The Salem Witch trials are really weird. It’s basically a town that got swept up into hysteria, potentially the product of consumption of fungus that causes hallucinations and then the hallucinations were used as evidence in a court of law.

One thing you have to consider about the witch trials is where they were and the general circumstances. I don’t just mean that they were from hundreds of years ago, but rather that they were extremely isolated and were keenly aware that they could literally die at any moment. Although some settlements worked out systems with the native populations, they were pretty at risk from attack if any enemies rolled through the area. Not to mention the poor nutrition, lack of medical care and being surrounded by religious fundamentalists in fear of persecution from England. Also, you probably only had about a 50% chance of reaching adulthood living in the early colonies. It’s all enough to make some pretty prone to a little mental instability.

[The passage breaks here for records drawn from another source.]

-- ==== Sys2Proof/Machine/Schedule.lean ====
section
/-! DEFINITION. The model's schedule (DESIGN CHOICE, log 1): within a tick the events that are due happen one by one in
the order of R26, then each core with work issues one instruction (R147, R156), then the address generators have their
turn (R26, item 7), and the tick ends with the events that may now happen put in order. An event whose condition does
not hold when its turn comes changes nothing. -/

namespace Sys2Proof.Machine

open Sys2Proof

/-- Taking the next event off the agenda: one that is due, or one that comes after the tasks. -/
def State.popEvent (s : State) : State :=
  { s with agenda := s.agenda.tail, due := s.due - 1, late := if s.due = 0 then s.late - 1 else s.late }

/-- The next event: one that is due, or after the cores have issued one of those that come last. -/
def State.nextEvent (s : State) : Option Instr :=
  if s.due ≠ 0 ∨ (s.issuers = [] ∧ s.late ≠ 0) then s.agenda.head? else none

/-- Whether an instruction is an event of the schedule that names units the part has: no scalar word is. -/
def isEvent (i : Instr) : Bool := i.wf && (encode i).isNone

/-- Taking the next core off the list of those that still issue in this tick. -/
def State.popIssuer (s : State) : State := { s with issuers := s.issuers.tail }

/-! ## What may happen next -/

/-- The next event of an access in flight (R241, R248, R256). -/
def Acc.event (a : Acc) : Option Instr :=
  match a.stage with
  | .lookup => some (.clusterTlbLookup a.id)
  | .translated => some (.homeSliceAccess a.id false)
  | .performed =>
    match a.dest with
    | .refill w _ => some (.refillLand a.core w)
    | .none | .reg _ _ _ | .engine _ _ | .generator _ _ | .spill _ _ _ | .egress _ _ | .merged => some (.accessReply a.id)
  | .miss | .faulted => none

/-- Whether a slot's hold ends by RELEASE_PERFORMED (R262). -/
def Slot.awaitsRelease (sl : Slot) : Bool :=
  match sl.hold with
  | .release | .limit | .acquire | .rel | .asid _ _ | .refills _ _ _ | .stopping | .meter | .kill _ => true
  | .none => sl.fenceRel.isSome || sl.killing
  | .drain _ | .scan | .access _ | .remote | .remoteDone _ | .bara _ | .bank | .trapping _ => false

/-- The events of a round (R171 to R188, R369 to R372). -/
def roundEvents (c : Nat) (r : Round) : List Instr :=
  let elems := List.range 64
  let eight := List.range 8
  let parts : List (List Instr) :=
    [eight.flatMap fun g => [.generatorPassStart c g, .generatorRequest c g, .generatorReply c g],
      elems.map fun e => .elementFire c e,
      elems.flatMap fun e => [0, 1, 2, 3, 4, 9, 10, 11, 12].map fun src => .tokenHop c e src,
      elems.flatMap fun e => [RouterOp.steer, .merge, .carry].map fun o => .routerOperatorFire c e o,
      (List.range 4).flatMap fun x => [.rowWordMove c x, .reducerFire c x],
      eight.map fun g => .reordBlockEmit c g,
      r.units.map fun u => .unitReply c u.1,
      eight.map fun k => .sinkFill c k,
      [.roundEnd c],
      if r.drain.isSome then elems.map fun e => .markerAlign c e else [],
      if r.drain.isSome then [.drainComplete c, .fabricScanOut c] else []]
  parts.flatten

/-- The events of a core's matrix unit (R306 to R315). -/
def mxEvents (c : Nat) (m : Mx) : List Instr :=
  (if m.run.isSome || !m.load.isEmpty then [.mxTileRead c, .mxtmStep c, .mxCommandComplete c false] else [])
    ++ (if m.run.isSome || !m.peer.isEmpty then [.splitBlockArrival c] else [])
    ++ (if m.out.isSome then [.mxoutElementFill c, .mxCommandComplete c true] else [])

/-- The events of a window (R256). -/
def winEvents (c w : Nat) (x : Win) : List Instr :=
  (if x.refills.isEmpty then [] else [.refillLand c w])
    ++ (if x.v && x.mode == .backed && decide (0 < x.rc) then [.refillReadStart c w] else [])

/-- The events of a core. -/
def Core.events (k : Core) (c : Nat) : List Instr :=
  let parts : List (List Instr) :=
    [(k.slots.filter fun e => e.2.awaitsRelease).map fun e => .releasePerformed c e.1,
      if k.fabRun.any fun x => cmdOp x.cmd = 0x04 then [.agset c] else [],
      [Port.fab, .mx, .bte, .ring, .pkt].filterMap fun p => (k.queue p).head?.bind fun x => startOf c x.cmd,
      k.pktRuns.flatMap fun r => r.left.map fun d => .pktCopyEnqueue c (BitVec.ofNat 16 (siteSeq r.cmd.site)) d,
      (k.classq.filter fun e => !e.2.isEmpty).map fun e => .packetDelivery c (BitVec.ofNat 4 e.1),
      match k.round with
      | some r => roundEvents c r
      | none => [],
      ((List.range 4).filter fun e => (k.bteAt e).isSome).flatMap fun e =>
        [.bteRequestIssue c e, .bteElementFill c e, .bteCommandComplete c e]
          ++ (if (k.bteAt e).any fun r => !r.pending.isEmpty then [.remoteWindowOperation c (.engine e)] else []),
      mxEvents c k.mx,
      if k.ring.run.isSome then [.rgmt c, .rgput c, .rggo c, .rgdrn c] else [],
      if k.ring.queue.isEmpty then [] else [.encounterDelivery c, .tileUnpin c, .encounterFinish c],
      if k.ended.isEmpty then [] else [.replayCompare c, .doneElementFill c, .censusEntryFill c],
      if k.notices.isEmpty then [] else [.reportRecordPost (clusterOf c)],
      k.wins.flatMap fun e => winEvents c e.1 e.2,
      if k.wdOn && decide (k.wdLimit ≤ k.wdcnt.toNat) then [.watchdogFire c] else []]
  parts.flatten

/-- The event of a launch unit, by the stage of the record in its hand (R161 to R164). -/
def State.unitEvents (s : State) (cl : Nat) (u : LaunchUnit) : List Instr :=
  (if u.posts.isEmpty then [] else [.launchStatusPost cl])
    ++ (match u.stage with
      | .idle => if 24 ≤ u.records.ext ∨ (s.restorable cl).isSome then [.launchRecordRead cl] else []
      | .read => [.launchPartLoad ⟨cl, false⟩]
      | .loaded gn => [.startBarrierFire gn])

/-- The events of a cluster (R241, R245, R345). -/
def State.clusterEvents (s : State) (cl : Nat) (k : Cluster) : List Instr :=
  (if k.waitingMiss.isSome then [.pageWalkStart (cl / 6)] else [])
    ++ (if k.answers.elems.isEmpty then [] else [.faultAnswer cl])
    ++ (if k.held.isEmpty then [] else [.reportRecordPost cl])
    ++ s.unitEvents cl k.unit

/-- The events of a ring controller (R320 to R330). -/
def ctrlEvents (k : Nat) (x : Ctrl) : List Instr :=
  if x.seg then
    (if x.run == .idle && !x.moving then [] else [.beatStart k, .tileLanding k]) ++ (x.meet.map fun c => .meeting c)
      ++ (if x.tokens.isEmpty then [] else [.completionTokenFill k]) ++ (if x.boundary then [.sweepEnd k] else [])
  else []

/-- The events of the tokens inside a network (R221, R222). -/
def netEvents (n : Nat) (x : Net) : List Instr :=
  x.tokens.map fun t => if t.layer < 10 then .balancerPass n t.id else .tknTokenExit n t.id

/-- The event of a group (R162, R163). -/
def groupEvents (gn : Nat) (g : Group) : List Instr :=
  if g.saving then [.groupPreempt gn] else if g.started then [.coreGroupCompletion gn] else []

/-- The detectors' events: orphan waits at once, standoffs every 1024 ticks (R357, R358, DESIGN CHOICE, log 7). -/
def State.detectorEvents (s : State) : List Instr :=
  let cls := (s.edges.map fun e => clusterOf e.party.core).eraseDups
  ((cls.filter fun cl => s.edges.any fun e => !e.reported && clusterOf e.party.core == cl
      && (e.kind == .read || e.kind == .fill)).map fun cl => .orphanWaitReport cl)
    ++ (if s.tick.toNat % 1024 = 0 then cls.map fun cl => .standoffReport cl else [])

/-- The events that may happen next. -/
def State.enabled (s : State) : List Instr :=
  let parts : List (List Instr) :=
    [s.accs.filterMap Acc.event,
      s.dies.flatMap fun e => if e.2.walks.isEmpty then [] else [.walkComplete e.1 ⟨0, none⟩],
      s.clusters.flatMap fun e => s.clusterEvents e.1 e.2,
      s.cores.flatMap fun e => e.2.events e.1,
      s.ctrls.flatMap fun e => ctrlEvents e.1 e.2,
      s.nets.flatMap fun e => netEvents e.1 e.2,
      s.groups.flatMap fun e => match e.2 with
        | some g => groupEvents e.1 g
        | none => [],
      s.detectorEvents,
      if s.tick.toNat % 1024 = 0 then [.bucketRefill] else [],
      if s.links.interval = 0 then [] else [.linkSnapshot]]
  parts.flatten

/-! ## The end of a tick -/

/-- What a tick counts at a core: its watchdog, and the drain of its round (R361, R372). -/
def State.countTick (s : State) (c : Nat) : State :=
  let k := s.coreAt c
  let k := if s.wdCounts c k then { k with wdcnt := k.wdcnt + 1 } else k
  let round := k.round.map fun r => { r with drain := r.drain.map fun d => { d with ticks := d.ticks + 1 } }
  s.setCore c { k with round := round }

/-- A core as a tick leaves it: the banks in use and the column units that have accepted a request last one tick, a
request that lost its bank runs again, a CENS takes effect (R124, R125, R184, R406). -/
def Core.clearTick (k : Core) : Core :=
  { k with
    banks := []
    round := k.round.map fun r => { r with served := [] }
    slots := k.slots.map fun e => (e.1, if e.2.hold = .bank then { e.2 with hold := .none } else e.2)
    cens := match k.censOp with
      | some (n, v) => (k.cens.apply n v).getD k.cens
      | none => k.cens
    censOp := none }

/-- What lasts one tick only, at the cores and at the balancers that have passed a token (R221). -/
def State.clearTick (s : State) : State :=
  { s with
    cores := s.cores.foldl (init := s.cores) fun t e => tput Core.init t e.1 e.2.clearTick
    nets := s.nets.foldl (init := s.nets) fun t e => tput Net.init t e.1 { e.2 with passed := [] } }

/-- What goes on over several ticks without an event of its own: stops, resets of functions, sparing (R368, R399,
R429). Marked DEDUCED, log 60. -/
def State.goOn (s : State) : State :=
  let cores := s.cores.map Prod.fst
  let s := cores.foldl (init := s) fun s c => s.countTick c
  let s := (cores.filter fun c => (s.coreAt c).stop != .none).foldl (init := s) fun s c => s.stopStep c
  let s := s.resets.foldl (init := s) fun s ten => s.vfResetStep ten
  s.device.sparing.foldl (init := s) fun s c => s.goOnSparing c

/-- Putting events into the order of their places, those of one place as they stand (R26). -/
def inPlaces (es : List Instr) : List Instr := (List.range 35).flatMap fun r => es.filter fun e => placeOf e == r

/-- Whether the trace records of the ticks before are due: the next event has a later place in the tick, or no event is
left (R26, R408). -/
def State.tracesDue (s : State) : Bool :=
  (match s.nextEvent with
    | some e => decide (23 < placeOf e)
    | none => true)
    && s.cores.any fun e => e.2.traced.any fun x => x.1 != s.tick

/-- The agenda of the next tick: what was posted, the events that may happen, in the order of R26. -/
def State.schedule (s : State) : State :=
  let es := inPlaces (s.agenda ++ s.enabled.filter fun e => !s.agenda.contains e)
  let late := (es.filter fun e => decide (27 ≤ placeOf e)).length
  { s with agenda := es, due := es.length - late, late := late }

/-- The end of a tick (R14): TICK counts from the end of package reset, and the next tick begins with the events that
are due and the cores that issue. In the safe state TICK goes on, where package reset has ended, and nothing else of the
package does; before package reset ends nothing counts (R419, R420). Marked DEDUCED, log 60. -/
def State.endTick (s : State) : State :=
  let s := s.mailboxTick
  match s.device.dev with
  | .running =>
    let s := s.clearTick
    let s := { s with tick := s.tick + 1 }.goOn.schedule
    let links := if s.agenda.isEmpty then s.links else { s.links with moved := s.links.moved + 1 }
    { s with issuers := s.activeCores, links := links }
  | .safe => { s with tick := if s.device.up then s.tick + 1 else s.tick, due := s.agenda.length, late := 0, issuers := [] }
  | .booting | .off => { s with due := s.agenda.length, late := 0, issuers := [] }

end Sys2Proof.Machine
end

For anyone who has lived under a rock and never heard of the Salem Witch Trials, I’ll give you a very brief rundown as to what went down. In the early 1690’s some young girls accused three women in Salem of being witches and panic exploded. Two hundred people were accused and 20 were executed. Now keep in mind that Salem Village probably had less than 600 people at this time, with the surrounding towns and community numbering less than 2000. That’s one third of the village being put under fire for consorting with the devil. Eventually people started to see reason and stopped accepting “spectral evidence” (ie. made up stories/hallucinations) as actual evidence and the trials began to fade away.

Witch trials were nothing new, the panic has been swirling around Europe for several hundred years prior to this, it just took a while to spread across the ocean to the colonies.

It’s possible that if the initial accused had been upstanding, respected citizens in Salem that nothing further would have happened, but the first three accused were a slave, a homeless woman and a widow, none of whom were particularly liked by the village. Sometimes trials and accusations such as these were used to purge undesirables from the population, but just booting them out wouldn’t have been the proper thing to do, they needed a reason that would let them feel moral about it and so they decided those women were working for the Devil. From there I imagine those who weren’t involved in that pattern of thought genuinely became terrified and fanned the flames of hysteria which led to the rest of the trials.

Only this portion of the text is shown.